WHAT IS EXPECTED: Reproduce the records exactly through the line with "read at the".

DATA SHOWN:
-- ==== Sys2Proof/Machine/BaseHalt.lean ====
section
/-! DEFINITION. `ARB` and `HLT` (`44_base_halt.md`). -/

namespace Sys2Proof.Machine

/-- `ARB` (rule R200): `rb <- AddW(rb, a)`, a Relative `a` read at the old `rb`; overflow raises `ArithOverflow(0, 9)`. -/
def execArb (a : Param) (s : State) : Host.Outcome State Fault Refusal :=
  s.settle do
    let x ← s.readOperand 1 a
    let r ← orOverflow (addW s.cfg s.rb x) 0 9
    pure ({ s with rb := r }.retire 2)

/-- `HLT` (rule R201): `RS <- HALTED` with the closure of rule R159; `pc` stays at the `HLT`. -/
def execHlt (s : State) : Host.Outcome State Fault Refusal := .next (s.terminate .halted)

end Sys2Proof.Machine
end

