/-! ## Operands -/

/-- Rule R98: the read value of an operand in every mode, and the fault where the mode has none; the sum of a Relative
address is reduced or checked as rule R13 says, and its overflow is rule R309's. -/
def Obligations.ReadOperandForms : Prop :=
  ∀ (s : State) (i : Fin 4) (r : Int),
    (0 ≤ r → s.readOperand i ⟨.position, r⟩ = .ok (s.memRead r.toNat)) ∧
    (r < 0 → s.readOperand i ⟨.position, r⟩ = .error ⟨.negativePositionalParam, i, r⟩) ∧
    s.readOperand i ⟨.immediate, r⟩ = .ok r ∧
    (s.cfg.overflowMode = .fault → isWord s.cfg.wordBits (s.rb + r) = false →
      s.readOperand i ⟨.relative, r⟩ = .error ⟨.arithOverflow, i, r⟩) ∧
    (∀ ea, (s.cfg.overflowMode = .wrap ∧ ea = wrapW s.cfg.wordBits (s.rb + r)) ∨
        (s.cfg.overflowMode = .fault ∧ isWord s.cfg.wordBits (s.rb + r) = true ∧ ea = s.rb + r) →
      (0 ≤ ea → s.readOperand i ⟨.relative, r⟩ = .ok (s.memRead ea.toNat)) ∧
      (ea < 0 → s.readOperand i ⟨.relative, r⟩ = .error ⟨.invalidAddress, i, ea⟩))

/-- Rule R99 with the capacity check of rule R104: the address of a destination in every mode, and the fault where it has
none. -/
def Obligations.DestinationForms : Prop :=
  ∀ (s : State) (i : Fin 4) (r : Int),
    (r < 0 → s.destAddress i ⟨.position, r⟩ = .error ⟨.negativePositionalParam, i, r⟩) ∧
    (0 ≤ r → r < s.cfg.memCapacity → s.destAddress i ⟨.position, r⟩ = .ok r.toNat) ∧
    (0 ≤ r → s.cfg.memCapacity ≤ r → s.destAddress i ⟨.position, r⟩ = .error ⟨.capacityExceeded, i, r⟩) ∧
    s.destAddress i ⟨.immediate, r⟩ = .error ⟨.immediateDestination, i, r⟩ ∧
    (s.cfg.overflowMode = .fault → isWord s.cfg.wordBits (s.rb + r) = false →
      s.destAddress i ⟨.relative, r⟩ = .error ⟨.arithOverflow, i, r⟩) ∧
    (∀ ea, (s.cfg.overflowMode = .wrap ∧ ea = wrapW s.cfg.wordBits (s.rb + r)) ∨
        (s.cfg.overflowMode = .fault ∧ isWord s.cfg.wordBits (s.rb + r) = true ∧ ea = s.rb + r) →
      (ea < 0 → s.destAddress i ⟨.relative, r⟩ = .error ⟨.invalidAddress, i, ea⟩) ∧
      (0 ≤ ea → ea < s.cfg.memCapacity → s.destAddress i ⟨.relative, r⟩ = .ok ea.toNat) ∧
      (0 ≤ ea → s.cfg.memCapacity ≤ ea → s.destAddress i ⟨.relative, r⟩ = .error ⟨.capacityExceeded, i, ea⟩))

/-! ## The instructions -/

/-- Rule R140 with rule R142: `ADD` writes the sum, modulo `2^W` where overflow wraps, and retires, unless the sum is not a
word and overflow faults. -/
def Obligations.AddWritesSum : Prop :=
  ∀ (a b d : Param),
    encode (.add a b d) =
      [((1 + 100 * a.mode.digit + 1000 * b.mode.digit + 10000 * d.mode.digit : Nat) : Int), a.raw, b.raw, d.raw] ∧
    ∀ (s : State) (x y : Int) (dst : Nat),
    s.readOperand 1 a = .ok x → s.readOperand 2 b = .ok y → s.destAddress 3 d = .ok dst →
    (s.cfg.overflowMode = .wrap →
      exec (.add a b d) s =
        .next { s.memWrite dst (wrapW s.cfg.wordBits (x + y)) with pc := s.pc + 4, rs := .running }) ∧
    (s.cfg.overflowMode = .fault → isWord s.cfg.wordBits (x + y) = true →
      exec (.add a b d) s = .next { s.memWrite dst (x + y) with pc := s.pc + 4, rs := .running }) ∧
    (s.cfg.overflowMode = .fault → isWord s.cfg.wordBits (x + y) = false →
      exec (.add a b d) s = .next (s.raise ⟨.arithOverflow, 0, 1⟩))

/-- Rule R141 with rule R142: `MUL` writes the product, modulo `2^W` where overflow wraps, and retires, unless it is not a
word and overflow faults. -/
def Obligations.MulWritesProduct : Prop :=
  ∀ (a b d : Param),
    encode (.mul a b d) =
      [((2 + 100 * a.mode.digit + 1000 * b.mode.digit + 10000 * d.mode.digit : Nat) : Int), a.raw, b.raw, d.raw] ∧
    ∀ (s : State) (x y : Int) (dst : Nat),
    s.readOperand 1 a = .ok x → s.readOperand 2 b = .ok y → s.destAddress 3 d = .ok dst →
    (s.cfg.overflowMode = .wrap →
      exec (.mul a b d) s =
        .next { s.memWrite dst (wrapW s.cfg.wordBits (x * y)) with pc := s.pc + 4, rs := .running }) ∧
    (s.cfg.overflowMode = .fault → isWord s.cfg.wordBits (x * y) = true →
      exec (.mul a b d) s = .next { s.memWrite dst (x * y) with pc := s.pc + 4, rs := .running }) ∧
    (s.cfg.overflowMode = .fault → isWord s.cfg.wordBits (x * y) = false →
      exec (.mul a b d) s = .next (s.raise ⟨.arithOverflow, 0, 2⟩))

/-- Rule R190: `LT` writes 1 or 0 by the signed comparison and retires. -/
def Obligations.LtWritesComparison : Prop :=
  ∀ (a b d : Param),
    encode (.lt a b d) =
      [((7 + 100 * a.mode.digit + 1000 * b.mode.digit + 10000 * d.mode.digit : Nat) : Int), a.raw, b.raw, d.raw] ∧
    ∀ (s : State) (x y : Int) (dst : Nat),
    s.readOperand 1 a = .ok x → s.readOperand 2 b = .ok y → s.destAddress 3 d = .ok dst →
    (x < y →
      exec (.lt a b d) s = .next { s.memWrite dst 1 with pc := s.pc + 4, rs := .running }) ∧
    (y ≤ x →
      exec (.lt a b d) s = .next { s.memWrite dst 0 with pc := s.pc + 4, rs := .running })

/-- Rule R191: `EQ` writes 1 or 0 by the equality of full words and retires. -/
def Obligations.EqWritesComparison : Prop :=
  ∀ (a b d : Param),
    encode (.eq a b d) =
      [((8 + 100 * a.mode.digit + 1000 * b.mode.digit + 10000 * d.mode.digit : Nat) : Int), a.raw, b.raw, d.raw] ∧
    ∀ (s : State) (x y : Int) (dst : Nat),
    s.readOperand 1 a = .ok x → s.readOperand 2 b = .ok y → s.destAddress 3 d = .ok dst →
    (x = y → exec (.eq a b d) s = .next { s.memWrite dst 1 with pc := s.pc + 4, rs := .running }) ∧
    (x ≠ y → exec (.eq a b d) s = .next { s.memWrite dst 0 with pc := s.pc + 4, rs := .running })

TASK ANSWER:
-- ==== Sys2Proof/Machine/BaseHalt.lean ====
section
/-! DEFINITION. `ARB` and `HLT` (`44_base_halt.md`). -/

namespace Sys2Proof.Machine

/-- `ARB` (rule R200): `rb <- AddW(rb, a)`, a Relative `a` read at the old `rb`; overflow raises `ArithOverflow(0, 9)`. -/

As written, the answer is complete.